### Work to complete
Beneath this instruction is a listing. Transcribe from it only the stretch from the line with "else if [1, 2, 20].contains c then 8" through the line with "def blockLen (c", both end lines included, exactly as written.

### Extracted material
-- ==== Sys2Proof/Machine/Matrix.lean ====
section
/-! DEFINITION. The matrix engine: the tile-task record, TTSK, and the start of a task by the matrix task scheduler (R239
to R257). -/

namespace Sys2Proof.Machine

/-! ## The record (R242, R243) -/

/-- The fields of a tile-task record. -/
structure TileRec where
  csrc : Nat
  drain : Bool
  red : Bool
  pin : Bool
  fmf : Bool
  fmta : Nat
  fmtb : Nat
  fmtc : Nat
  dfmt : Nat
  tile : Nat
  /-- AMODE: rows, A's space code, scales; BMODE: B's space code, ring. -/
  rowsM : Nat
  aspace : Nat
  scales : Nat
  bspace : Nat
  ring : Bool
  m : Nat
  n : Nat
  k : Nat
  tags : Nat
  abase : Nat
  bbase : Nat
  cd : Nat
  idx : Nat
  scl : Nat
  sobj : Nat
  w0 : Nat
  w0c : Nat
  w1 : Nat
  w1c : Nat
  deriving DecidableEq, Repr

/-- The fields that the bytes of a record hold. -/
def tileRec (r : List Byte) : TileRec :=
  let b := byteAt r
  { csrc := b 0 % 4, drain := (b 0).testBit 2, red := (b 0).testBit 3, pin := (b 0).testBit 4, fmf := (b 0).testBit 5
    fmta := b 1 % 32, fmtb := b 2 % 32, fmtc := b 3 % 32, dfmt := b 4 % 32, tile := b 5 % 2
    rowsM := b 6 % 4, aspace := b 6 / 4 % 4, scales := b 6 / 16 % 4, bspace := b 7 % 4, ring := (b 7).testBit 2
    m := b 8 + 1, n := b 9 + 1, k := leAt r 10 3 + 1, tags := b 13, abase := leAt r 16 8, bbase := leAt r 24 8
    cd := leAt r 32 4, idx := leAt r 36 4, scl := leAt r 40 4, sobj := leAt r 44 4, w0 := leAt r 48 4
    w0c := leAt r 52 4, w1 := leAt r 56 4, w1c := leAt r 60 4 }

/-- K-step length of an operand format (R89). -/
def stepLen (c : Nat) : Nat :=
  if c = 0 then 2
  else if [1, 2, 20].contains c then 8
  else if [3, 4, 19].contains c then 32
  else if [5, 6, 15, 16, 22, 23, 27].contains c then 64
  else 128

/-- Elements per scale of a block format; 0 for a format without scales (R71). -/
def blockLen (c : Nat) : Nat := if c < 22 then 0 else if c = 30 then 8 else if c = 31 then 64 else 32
---
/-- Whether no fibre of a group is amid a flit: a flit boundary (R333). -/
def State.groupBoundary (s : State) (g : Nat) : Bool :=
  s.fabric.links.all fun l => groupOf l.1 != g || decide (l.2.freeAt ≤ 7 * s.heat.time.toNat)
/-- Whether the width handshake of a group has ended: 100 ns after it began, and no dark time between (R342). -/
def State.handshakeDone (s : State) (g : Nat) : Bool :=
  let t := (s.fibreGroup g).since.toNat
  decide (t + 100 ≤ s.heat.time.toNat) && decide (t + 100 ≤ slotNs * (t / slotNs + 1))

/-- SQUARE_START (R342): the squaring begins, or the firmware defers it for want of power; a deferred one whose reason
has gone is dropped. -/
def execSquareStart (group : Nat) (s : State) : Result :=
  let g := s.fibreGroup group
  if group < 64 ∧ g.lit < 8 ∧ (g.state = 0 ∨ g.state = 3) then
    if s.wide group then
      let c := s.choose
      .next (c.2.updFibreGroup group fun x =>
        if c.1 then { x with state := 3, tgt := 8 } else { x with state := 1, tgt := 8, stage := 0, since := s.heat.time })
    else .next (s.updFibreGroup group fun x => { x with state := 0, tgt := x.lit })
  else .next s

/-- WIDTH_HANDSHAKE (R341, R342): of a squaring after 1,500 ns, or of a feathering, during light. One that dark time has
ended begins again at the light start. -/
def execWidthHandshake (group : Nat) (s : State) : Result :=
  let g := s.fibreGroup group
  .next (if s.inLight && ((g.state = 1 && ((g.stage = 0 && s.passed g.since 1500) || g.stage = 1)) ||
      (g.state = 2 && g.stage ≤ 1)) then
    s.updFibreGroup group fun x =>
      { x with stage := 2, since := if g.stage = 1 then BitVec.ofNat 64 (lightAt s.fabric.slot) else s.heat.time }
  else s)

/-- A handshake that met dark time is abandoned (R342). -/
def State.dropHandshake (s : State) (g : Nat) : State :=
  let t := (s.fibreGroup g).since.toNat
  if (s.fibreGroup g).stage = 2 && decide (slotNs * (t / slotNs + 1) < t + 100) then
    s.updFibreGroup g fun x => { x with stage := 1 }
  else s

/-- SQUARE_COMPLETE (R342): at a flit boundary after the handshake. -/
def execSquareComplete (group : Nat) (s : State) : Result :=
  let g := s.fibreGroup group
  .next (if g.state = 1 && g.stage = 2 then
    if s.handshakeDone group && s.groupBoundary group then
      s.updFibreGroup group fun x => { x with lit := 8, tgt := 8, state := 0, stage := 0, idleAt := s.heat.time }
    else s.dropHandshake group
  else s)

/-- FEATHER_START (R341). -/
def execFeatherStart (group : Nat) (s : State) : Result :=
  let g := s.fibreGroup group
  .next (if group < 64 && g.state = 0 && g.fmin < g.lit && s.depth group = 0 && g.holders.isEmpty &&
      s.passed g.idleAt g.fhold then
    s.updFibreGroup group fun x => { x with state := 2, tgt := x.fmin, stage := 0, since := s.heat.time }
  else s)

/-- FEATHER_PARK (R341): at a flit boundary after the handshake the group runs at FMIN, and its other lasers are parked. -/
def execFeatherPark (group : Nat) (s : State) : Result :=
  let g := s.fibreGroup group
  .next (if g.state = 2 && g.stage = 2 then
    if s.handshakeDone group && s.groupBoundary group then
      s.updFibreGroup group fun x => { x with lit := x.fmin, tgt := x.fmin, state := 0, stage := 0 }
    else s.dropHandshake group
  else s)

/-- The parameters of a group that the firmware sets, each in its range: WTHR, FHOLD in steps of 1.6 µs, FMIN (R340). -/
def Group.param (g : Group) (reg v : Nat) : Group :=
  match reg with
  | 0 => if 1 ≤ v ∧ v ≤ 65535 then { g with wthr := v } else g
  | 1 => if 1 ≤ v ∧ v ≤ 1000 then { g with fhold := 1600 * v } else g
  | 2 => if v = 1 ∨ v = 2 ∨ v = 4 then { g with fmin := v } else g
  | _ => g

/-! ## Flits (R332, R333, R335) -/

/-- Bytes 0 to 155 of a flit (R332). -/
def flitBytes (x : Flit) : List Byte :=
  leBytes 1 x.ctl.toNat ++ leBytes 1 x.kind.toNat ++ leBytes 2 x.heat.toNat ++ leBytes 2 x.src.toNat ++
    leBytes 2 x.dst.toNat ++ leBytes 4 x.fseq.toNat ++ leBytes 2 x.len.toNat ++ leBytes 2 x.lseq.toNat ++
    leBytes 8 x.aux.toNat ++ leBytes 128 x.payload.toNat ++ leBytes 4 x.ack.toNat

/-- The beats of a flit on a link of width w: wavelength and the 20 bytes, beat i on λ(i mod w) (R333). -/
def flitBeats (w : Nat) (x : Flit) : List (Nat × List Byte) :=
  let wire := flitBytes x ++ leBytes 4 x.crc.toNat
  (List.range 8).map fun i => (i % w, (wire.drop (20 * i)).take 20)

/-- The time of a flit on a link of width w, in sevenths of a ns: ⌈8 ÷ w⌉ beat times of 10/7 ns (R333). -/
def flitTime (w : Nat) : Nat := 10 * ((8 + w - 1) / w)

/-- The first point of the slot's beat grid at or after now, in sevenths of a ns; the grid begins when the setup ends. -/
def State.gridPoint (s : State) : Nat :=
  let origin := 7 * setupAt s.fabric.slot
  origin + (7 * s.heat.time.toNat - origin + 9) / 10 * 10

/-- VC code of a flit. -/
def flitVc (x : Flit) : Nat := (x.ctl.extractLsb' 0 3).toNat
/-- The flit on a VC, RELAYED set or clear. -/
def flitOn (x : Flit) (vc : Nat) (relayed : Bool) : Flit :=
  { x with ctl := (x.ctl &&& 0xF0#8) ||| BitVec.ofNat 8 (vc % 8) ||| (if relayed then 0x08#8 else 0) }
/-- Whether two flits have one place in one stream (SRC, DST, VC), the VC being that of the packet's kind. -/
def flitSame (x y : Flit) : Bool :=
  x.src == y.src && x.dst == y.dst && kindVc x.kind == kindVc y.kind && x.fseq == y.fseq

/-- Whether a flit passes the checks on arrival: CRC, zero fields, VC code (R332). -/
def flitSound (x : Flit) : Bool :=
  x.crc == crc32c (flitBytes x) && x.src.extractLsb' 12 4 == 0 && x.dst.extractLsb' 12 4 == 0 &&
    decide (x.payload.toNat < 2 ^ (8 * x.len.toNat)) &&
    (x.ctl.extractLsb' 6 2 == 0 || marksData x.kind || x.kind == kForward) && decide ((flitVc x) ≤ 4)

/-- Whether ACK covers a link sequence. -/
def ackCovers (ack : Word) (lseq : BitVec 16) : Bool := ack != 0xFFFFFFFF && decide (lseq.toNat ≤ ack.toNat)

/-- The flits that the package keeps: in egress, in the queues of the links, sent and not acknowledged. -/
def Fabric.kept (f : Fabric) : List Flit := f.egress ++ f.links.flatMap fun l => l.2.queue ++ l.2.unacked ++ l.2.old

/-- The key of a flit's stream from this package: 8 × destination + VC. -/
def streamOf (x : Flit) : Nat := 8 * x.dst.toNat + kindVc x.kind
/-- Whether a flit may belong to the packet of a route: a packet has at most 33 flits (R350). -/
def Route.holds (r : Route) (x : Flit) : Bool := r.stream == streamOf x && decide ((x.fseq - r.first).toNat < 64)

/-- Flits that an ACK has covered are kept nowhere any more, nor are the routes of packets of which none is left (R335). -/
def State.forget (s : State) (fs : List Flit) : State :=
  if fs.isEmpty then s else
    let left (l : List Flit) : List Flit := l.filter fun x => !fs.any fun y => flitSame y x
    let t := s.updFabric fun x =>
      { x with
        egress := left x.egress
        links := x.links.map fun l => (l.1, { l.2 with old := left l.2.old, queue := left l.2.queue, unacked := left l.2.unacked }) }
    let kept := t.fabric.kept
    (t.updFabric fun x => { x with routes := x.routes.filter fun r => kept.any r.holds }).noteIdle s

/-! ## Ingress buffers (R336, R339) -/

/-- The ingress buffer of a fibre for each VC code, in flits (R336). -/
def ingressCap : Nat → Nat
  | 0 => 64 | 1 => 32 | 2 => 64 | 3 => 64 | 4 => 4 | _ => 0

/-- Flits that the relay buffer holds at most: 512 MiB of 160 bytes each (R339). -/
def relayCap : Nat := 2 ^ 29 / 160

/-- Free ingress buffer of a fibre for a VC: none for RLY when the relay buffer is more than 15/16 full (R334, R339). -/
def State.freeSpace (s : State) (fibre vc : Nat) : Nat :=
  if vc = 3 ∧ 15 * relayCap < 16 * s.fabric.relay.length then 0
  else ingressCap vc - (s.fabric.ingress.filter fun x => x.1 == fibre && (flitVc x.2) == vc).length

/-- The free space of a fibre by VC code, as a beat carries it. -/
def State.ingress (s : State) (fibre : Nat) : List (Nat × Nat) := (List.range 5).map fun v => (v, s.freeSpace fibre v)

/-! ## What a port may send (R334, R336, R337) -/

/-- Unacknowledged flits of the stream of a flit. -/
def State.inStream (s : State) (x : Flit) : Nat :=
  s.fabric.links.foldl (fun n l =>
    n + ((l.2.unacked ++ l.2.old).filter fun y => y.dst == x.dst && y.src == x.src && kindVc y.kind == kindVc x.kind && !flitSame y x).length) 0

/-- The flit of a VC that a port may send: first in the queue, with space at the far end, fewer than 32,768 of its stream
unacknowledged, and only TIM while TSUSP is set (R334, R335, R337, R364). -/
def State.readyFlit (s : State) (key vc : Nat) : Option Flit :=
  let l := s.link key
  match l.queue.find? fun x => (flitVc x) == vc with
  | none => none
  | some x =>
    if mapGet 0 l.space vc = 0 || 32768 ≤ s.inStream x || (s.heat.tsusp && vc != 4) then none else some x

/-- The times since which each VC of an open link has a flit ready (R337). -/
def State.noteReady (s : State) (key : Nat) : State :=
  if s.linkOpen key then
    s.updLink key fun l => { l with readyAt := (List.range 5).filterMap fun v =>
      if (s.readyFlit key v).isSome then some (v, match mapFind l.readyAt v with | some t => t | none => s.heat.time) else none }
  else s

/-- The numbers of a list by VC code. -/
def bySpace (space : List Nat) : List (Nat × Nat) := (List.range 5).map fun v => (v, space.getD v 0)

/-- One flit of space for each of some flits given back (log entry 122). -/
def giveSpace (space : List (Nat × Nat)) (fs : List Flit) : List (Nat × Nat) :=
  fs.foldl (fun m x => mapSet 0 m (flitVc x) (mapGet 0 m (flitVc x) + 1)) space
...
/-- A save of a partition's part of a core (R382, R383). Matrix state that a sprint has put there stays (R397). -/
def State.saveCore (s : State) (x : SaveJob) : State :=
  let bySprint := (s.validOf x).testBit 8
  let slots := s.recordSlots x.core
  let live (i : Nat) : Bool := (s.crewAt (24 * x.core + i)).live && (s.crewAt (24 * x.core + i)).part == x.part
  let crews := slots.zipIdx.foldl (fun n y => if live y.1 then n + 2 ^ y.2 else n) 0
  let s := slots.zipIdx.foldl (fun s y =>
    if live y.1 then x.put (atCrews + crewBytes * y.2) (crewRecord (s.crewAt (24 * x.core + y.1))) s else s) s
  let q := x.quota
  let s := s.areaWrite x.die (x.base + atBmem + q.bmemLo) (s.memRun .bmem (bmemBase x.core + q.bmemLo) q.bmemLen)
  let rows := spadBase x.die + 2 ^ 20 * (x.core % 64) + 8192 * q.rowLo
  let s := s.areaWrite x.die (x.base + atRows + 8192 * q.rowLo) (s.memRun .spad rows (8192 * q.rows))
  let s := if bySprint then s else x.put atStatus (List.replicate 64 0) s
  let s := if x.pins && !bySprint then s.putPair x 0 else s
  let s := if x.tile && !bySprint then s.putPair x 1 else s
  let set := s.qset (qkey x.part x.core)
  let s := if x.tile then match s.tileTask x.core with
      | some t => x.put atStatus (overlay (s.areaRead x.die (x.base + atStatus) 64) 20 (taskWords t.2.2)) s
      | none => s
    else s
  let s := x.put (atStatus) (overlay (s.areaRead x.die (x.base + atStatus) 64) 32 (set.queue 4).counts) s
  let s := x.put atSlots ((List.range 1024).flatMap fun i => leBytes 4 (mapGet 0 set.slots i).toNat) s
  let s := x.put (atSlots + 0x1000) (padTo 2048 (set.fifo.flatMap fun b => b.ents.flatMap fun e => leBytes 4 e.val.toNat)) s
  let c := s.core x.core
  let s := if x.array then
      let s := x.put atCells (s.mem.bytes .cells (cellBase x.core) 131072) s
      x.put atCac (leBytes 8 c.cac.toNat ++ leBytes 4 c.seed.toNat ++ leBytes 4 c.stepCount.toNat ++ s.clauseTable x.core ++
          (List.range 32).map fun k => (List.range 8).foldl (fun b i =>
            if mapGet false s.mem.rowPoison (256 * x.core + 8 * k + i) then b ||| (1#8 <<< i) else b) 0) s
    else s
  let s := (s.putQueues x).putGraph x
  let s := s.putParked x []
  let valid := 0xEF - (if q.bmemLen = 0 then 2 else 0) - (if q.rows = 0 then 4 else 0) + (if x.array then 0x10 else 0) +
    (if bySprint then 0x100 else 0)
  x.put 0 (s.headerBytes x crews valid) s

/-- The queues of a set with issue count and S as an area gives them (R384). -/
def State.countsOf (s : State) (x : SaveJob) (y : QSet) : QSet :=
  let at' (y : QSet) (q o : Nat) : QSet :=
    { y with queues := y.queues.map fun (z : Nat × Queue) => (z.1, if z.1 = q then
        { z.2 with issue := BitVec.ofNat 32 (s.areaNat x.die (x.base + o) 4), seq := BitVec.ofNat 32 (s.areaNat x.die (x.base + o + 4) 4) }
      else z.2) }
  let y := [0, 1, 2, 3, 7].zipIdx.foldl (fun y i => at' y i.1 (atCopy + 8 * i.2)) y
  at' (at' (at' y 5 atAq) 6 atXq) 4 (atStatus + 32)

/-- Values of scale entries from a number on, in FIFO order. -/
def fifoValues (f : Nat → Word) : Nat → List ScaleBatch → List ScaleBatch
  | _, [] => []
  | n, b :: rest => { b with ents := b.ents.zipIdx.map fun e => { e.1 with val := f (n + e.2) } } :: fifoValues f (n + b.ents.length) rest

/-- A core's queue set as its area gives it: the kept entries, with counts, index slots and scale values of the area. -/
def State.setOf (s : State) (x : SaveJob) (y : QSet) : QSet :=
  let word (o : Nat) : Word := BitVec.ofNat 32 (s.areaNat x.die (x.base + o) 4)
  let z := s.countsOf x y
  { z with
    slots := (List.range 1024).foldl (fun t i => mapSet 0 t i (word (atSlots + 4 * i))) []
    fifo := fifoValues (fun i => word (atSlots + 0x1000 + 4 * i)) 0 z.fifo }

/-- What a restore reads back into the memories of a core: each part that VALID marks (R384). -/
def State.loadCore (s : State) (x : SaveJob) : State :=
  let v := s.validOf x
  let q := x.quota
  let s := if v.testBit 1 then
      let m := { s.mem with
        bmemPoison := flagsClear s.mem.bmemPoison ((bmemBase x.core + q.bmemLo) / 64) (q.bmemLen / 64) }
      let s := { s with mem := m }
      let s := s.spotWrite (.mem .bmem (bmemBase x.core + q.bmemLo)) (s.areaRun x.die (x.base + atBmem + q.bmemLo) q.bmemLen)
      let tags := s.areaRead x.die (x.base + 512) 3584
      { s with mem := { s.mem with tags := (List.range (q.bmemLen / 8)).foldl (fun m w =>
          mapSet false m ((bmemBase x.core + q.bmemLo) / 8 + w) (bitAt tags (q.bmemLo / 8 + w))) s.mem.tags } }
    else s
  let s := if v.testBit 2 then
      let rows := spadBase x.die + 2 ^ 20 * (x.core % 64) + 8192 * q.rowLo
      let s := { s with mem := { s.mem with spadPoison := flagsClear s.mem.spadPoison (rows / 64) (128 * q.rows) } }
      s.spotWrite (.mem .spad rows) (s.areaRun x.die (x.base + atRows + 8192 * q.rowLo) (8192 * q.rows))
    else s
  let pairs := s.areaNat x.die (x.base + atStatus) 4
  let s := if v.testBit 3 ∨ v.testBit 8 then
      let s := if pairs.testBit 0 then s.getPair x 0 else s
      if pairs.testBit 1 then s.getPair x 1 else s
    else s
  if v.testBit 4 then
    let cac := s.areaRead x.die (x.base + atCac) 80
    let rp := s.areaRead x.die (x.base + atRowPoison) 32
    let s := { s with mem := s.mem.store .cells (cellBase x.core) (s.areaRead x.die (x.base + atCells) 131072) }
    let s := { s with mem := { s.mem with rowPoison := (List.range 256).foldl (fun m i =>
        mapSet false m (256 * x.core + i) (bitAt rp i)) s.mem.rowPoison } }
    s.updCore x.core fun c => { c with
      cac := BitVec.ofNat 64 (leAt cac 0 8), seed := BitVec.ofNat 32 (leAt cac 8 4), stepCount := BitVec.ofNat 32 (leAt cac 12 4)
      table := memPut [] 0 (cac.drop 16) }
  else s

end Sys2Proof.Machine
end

### Completed task
  else if [1, 2, 20].contains c then 8
  else if [3, 4, 19].contains c then 32
  else if [5, 6, 15, 16, 22, 23, 27].contains c then 64
  else 128

/-- Elements per scale of a block format; 0 for a format without scales (R71). -/
def blockLen (c : Nat) : Nat := if c < 22 then 0 else if c = 30 then 8 else if c = 31 then 64 else 32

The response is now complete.